稲場圭信先生

大阪大学大学院 人間科学研究科 教授/宗教社会学

 オムニサイトが始まったのは2017年の4月。あらゆるところに知があります。ところは場所、サイト。あらゆるはオムニ。そのために、オムニサイトと名付けました。学外と人科の知を融合して共創知を作っていく仕組みとしてはじまりました。


各団体と連携したきっかけや内容

 2017年5月に、すでに防災・見守り・観光の協働実践でつながりがあった一般社団法人(全国自治会活動支援ネット、全国寺社観光協会)2つと協定を結びました。2ヶ月後、奈良の一般社団法人今井町大和観光局と協定を結びました。

 2017年11月にオムニサイトのホームページを開設。OOS協定にもとづき、久宝寺緑地公園や泉大津市で防災町歩きを一緒に行いました。

 この動きは企業にも広げていく必要があるだろうと考え、次は2018年4月にパナソニックホームズ株式会社と協定を結び、大阪大学グローバルビレッジのソフト面での仕組みを一緒に構想しました。そして、防災・見守りの実験を重ねてきたNTN株式会社とも協定を結び、一緒に防災フェアをしました。


共創知は一緒になって創っていく

 支え合う共生社会を創ろうと考えたとして、大学の専門知だけでは社会は変わりません。学問的に研究したものを社会実装していくという時には、当然ながらパートナーとして社会の様々な人と繋がる必要があります。そのような繋がりがなければ、一緒に創りあげていくという共創がなければ、社会のニーズに本当に沿っているのかも分わかりません。パートナーシップで、様々なことを共に実践していく中に生まれてくるものがあります。私自身は、利他主義、支え合う共生社会を創る上で何ができるかと考えた時に、これまでの自分の研究実践をもとに安心安全の社会の構築に貢献したいと思いました。そこで日本社会に長くある寺と神社、宗教施設を地域資源として、科学技術も導入して取り組んでいく方向が定まりました。パートナーがたくさんいます。どちらかが一方的に「知」を伝えるのではなく、一緒になって創っていくのです。

 理論的なものは大事ですが、それだけでは社会は変わっていかないと思います。


現場でしか取得できないもの

 イギリスに留学していたときに、ホームレスの支援に参加しました。現場に入って、最初はジロジロ見られましたが、ある時に、ホームレスからサンドイッチをもらいました。

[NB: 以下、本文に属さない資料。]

/-- A step that faults runs a command that faults. -/
theorem step_fault {s : State} {f : Fault} (h : step s = .fault f) :
    ∃ rest i, exec i (s.awaiting rest) = .fault f := by
  simp only [step, takeInput] at h
  split at h
  · cases h
  · split at h
    · cases h
    · rename_i w rest _
      cases hd : decode w with
      | legal i => exact ⟨rest, i, by rwa [runWord_of_legal hd] at h⟩
      | illegal r => rw [runWord_of_illegal hd] at h; cases h
    · cases h
    · cases h

/-! ## STATUS -/

/-- STATUS after the command `i` from STATUS before it (R31, R32). -/
def statusAfter : Instr → Status → Status
  | .init _ _ _, st => st.afterInit
  | .begin, st => if st.keyed then st.afterBegin else st.afterError .noKey
  | .encb _, st => if st.opened then st else st.afterError .noStream
  | .decb _, st => if st.opened then st else st.afterError .noStream
  | .nkc _ _, st => st
  | .mix _ _ _, st => st
  | .getbit _ _, st => st
  | .setbit _ _, st => st
  | .clrbit _ _, st => st
  | .rdstat, st => st

theorem statusAfter_of_stateless {i : Instr} (h : isStateless i = true) (st : Status) :
    statusAfter i st = st := by
  cases i <;> simp [isStateless, statusAfter] at h ⊢

/-- Every command that answers a next state changes STATUS as R31 and R32 say. -/
theorem Answers.status_eq {s t : State} {i : Instr} (h : Answers s i t) : t.status = statusAfter i s.status := by
  cases h with
  | init iv key ctr => simp [statusAfter]
  | beginError hk => simp [statusAfter, hk]
  | begin iv key ctr hk => simp [statusAfter, hk]
  | encbError x ho => simp [statusAfter, ho]
  | encb x r ch key ho => simp [statusAfter, ho]
  | decbError y ho => simp [statusAfter, ho]
  | decb y r ch key ho => simp [statusAfter, ho]
  | stateless i d hi => simp [statusAfter_of_stateless hi]

/-- The bits of STATUS as a byte, from bit 0 on (R30, R33). -/
theorem Status.getLsbD_byte (st : Status) (i : Nat) :
    st.byte.getLsbD i = [st.keyed, st.opened, st.perr, st.ill].getD i false := by
  have h : st.byte.getLsbD i = BitVec.getLsbD (w := 4 + 1 + 1 + 1 + 1) st.byte i := rfl
  rw [h, Status.byte]
  simp only [BitVec.getLsbD_append]
  match i with
  | 0 => simp
  | 1 => simp
  | 2 => simp
  | 3 => simp
  | k + 4 => simp

@[simp] theorem afterError_perr (st : Status) (e : ErrorCode) :
    (st.afterError e).perr = (st.perr || e != .illegalCommand) := by
  cases e <;> simp [Status.afterError]

@[simp] theorem afterError_ill (st : Status) (e : ErrorCode) :
    (st.afterError e).ill = (st.ill || e == .illegalCommand) := by
  cases e <;> simp [Status.afterError]

/-- No legal command touches ILL. -/
theorem statusAfter_ill (i : Instr) (st : Status) : (statusAfter i st).ill = st.ill := by
  cases hi : isStateless i
  · cases i with
    | init iv key ctr => simp [statusAfter]
    | begin => cases hk : st.keyed <;> simp [statusAfter, hk]
    | encb x => cases ho : st.opened <;> simp [statusAfter, ho]
    | decb y => cases ho : st.opened <;> simp [statusAfter, ho]
    | _ => cases hi
  · rw [statusAfter_of_stateless hi]

/-! ## The gating of the registers (R35) -/

/-- The registers a byte command reads hold values in a gated state with an open stream. -/
theorem Gated.streamValues {s : State} (hg : Gated s) (ho : s.status.opened = true) :
    ∃ r ch key, s.rctr.value = some r ∧ s.chain.value = some ch ∧ s.key.value = some key := by
  obtain ⟨hcipher, hworking⟩ := hg
  obtain ⟨hk, hr, hch⟩ := hworking ho
  obtain ⟨-, hkey, -⟩ := hcipher hk
  obtain ⟨r, hr⟩ := exists_value_of_written hr
  obtain ⟨ch, hch⟩ := exists_value_of_written hch
  obtain ⟨key, hkey⟩ := exists_value_of_written hkey
  exact ⟨r, ch, key, hr, hch, hkey⟩

/-- In a gated state every register a command reads is written. -/
theorem Gated.readRegs_written {s : State} (hg : Gated s) {i : Instr} {r : RegName} (hr : r ∈ readRegs s i) :
    (s.reg r).written = true := by
  obtain ⟨hcipher, hworking⟩ := hg
  rcases of_mem_readRegs hr with ⟨hk, hr⟩ | ⟨ho, hr⟩
  · obtain ⟨hiv, hkey, hctr⟩ := hcipher hk
    simp only [List.mem_cons, List.not_mem_nil, or_false] at hr
    rcases hr with rfl | rfl | rfl
    exacts [hctr, hkey, hiv]
  · obtain ⟨hk, hrctr, hchain⟩ := hworking ho
    obtain ⟨-, hkey, -⟩ := hcipher hk
    simp only [List.mem_cons, List.not_mem_nil, or_false] at hr
    rcases hr with rfl | rfl | rfl
    exacts [hrctr, hchain, hkey]

theorem gated_awaiting {s : State} (rest : List Input) : Gated (s.awaiting rest) ↔ Gated s := Iff.rfl

theorem gated_respond {s : State} (d : Byte) : Gated (respond d s) ↔ Gated s := Iff.rfl

theorem gated_raiseError {s : State} (e : ErrorCode) (w : CommandWord) :
    Gated (raiseError e w s) ↔ Gated s := by
  simp [Gated]

theorem gated_applyReset (s : State) : Gated (applyReset s) := by
  simp [Gated]

theorem gated_byteAnswered {s : State} (hg : Gated s) (output chain counter : Byte) :
    Gated (byteAnswered s output chain counter) :=
  ⟨hg.1, fun ho => ⟨(hg.2 ho).1, rfl, rfl⟩⟩

/-- Every command that answers a next state keeps the gating. -/
theorem Answers.gated {s t : State} {i : Instr} (h : Answers s i t) (hg : Gated s) : Gated t := by
  cases h with
  | init iv key ctr => simp [Gated]
  | beginError hk => exact (gated_raiseError _ _).mpr hg
  | begin iv key ctr hk => exact ⟨hg.1, fun _ => ⟨hk, rfl, rfl⟩⟩
  | encbError x ho => exact (gated_raiseError _ _).mpr hg
  | encb x r ch key ho => exact gated_byteAnswered hg _ _ _
  | decbError y ho => exact (gated_raiseError _ _).mpr hg
  | decb y r ch key ho => exact gated_byteAnswered hg _ _ _
  | stateless i d hi => exact (gated_respond d).mpr hg

/-! ## Who writes which register -/

/-- A command that is no INIT leaves IV, KEY and CTR. -/
theorem Answers.cipherState_eq {s t : State} {i : Instr} (h : Answers s i t)
    (hi : ∀ iv key ctr, i ≠ .init iv key ctr) : t.iv = s.iv ∧ t.key = s.key ∧ t.ctr = s.ctr := by
  cases h with
  | init iv key ctr => exact absurd rfl (hi iv key ctr)
  | _ => simp

/-- A command that is no BEGIN, ENCB or DECB leaves RCTR and CHAIN. -/
theorem Answers.workingState_eq {s t : State} {i : Instr} (h : Answers s i t) (hb : i ≠ .begin)
    (hi : ∀ b, i ≠ .encb b ∧ i ≠ .decb b) : t.rctr = s.rctr ∧ t.chain = s.chain := by
  cases h with
  | beginError => exact absurd rfl hb
  | begin => exact absurd rfl hb
  | encbError x => exact absurd rfl (hi x).1
  | encb x => exact absurd rfl (hi x).1
  | decbError y => exact absurd rfl (hi y).2
  | decb y => exact absurd rfl (hi y).2
  | _ => simp

/-! ## RCTR and CHAIN while no stream is open (R28, R29) -/

/-- The state with other contents of RCTR and CHAIN. -/
def State.withWorking (s : State) (r c : Reg) : State := { s with rctr := r, chain := c }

サンドイッチ屋さんが閉店後にホームレスに提供したものです。そのホームレスの人はキュウリが入っているサンドイッチが嫌だからと、私にくれました。そういった中に、現場に出ることによって知らなかった世界を知ることができたのです。ホームレスは人から支援してもらっているから、そんな食べ物の好き嫌いをしてはいけない、というのが一般的な発想かもしれない。しかし、ホームレスの人は同じようなサンドイッチを常にもらっているのです。好きなもの嫌いなものは人間だからあると思います。それも人間として当たり前だなと思いました。支援する側とされる側の関係の中で、支援される側はもらっているので、一方的に与えられているので、文句言わずに食べろとか我慢しろ、というのはおかしい話です。そうではない、それぞれの人間がお互いに尊重しながら、何ができるのか、その当時現場で体験をもと考えていました。


現場に出ることで社会をかえる

 3.11の時、現場に行き、様々な宗教者と涙を流し、汗を流し、協働実践をしました。そういった中で、社会は少しずつ変わっていく、その動きが見えました。緊急避難所となっていた寺や神社に行き、支援活動をしながら、現場で見て、聞き取りしたものを発信します。現場の方々から、そうしてくれと託されました。そしてメディアの取材も受けます。その後、行政と寺社宗教施設の連携が全国に広がって、社会は少しずつ変わります。今、東京都は小池知事のリーダーシップのもと、寺社を避難場所として活用しようということで東京都宗教連盟と一緒になって動いています。私も有識者として関わっています。これも自分自身が現場の方々と一緒に共創していく実践です。その一連の流れの中で本当に実現にむけて少しずつ進んでいます。最初は誰も知らない地味な活動だったのが、だんだんとそういう形になってきて社会に実装されていきます。もし学問の中だけで閉じた論文を書いて、一部の学者だけが読むものだったら、こうなっていないと思います。メディアの方々とも一緒に現場に入って話をし、様々な社会のアクターと協働することで、社会変革が起きる、そう信じています。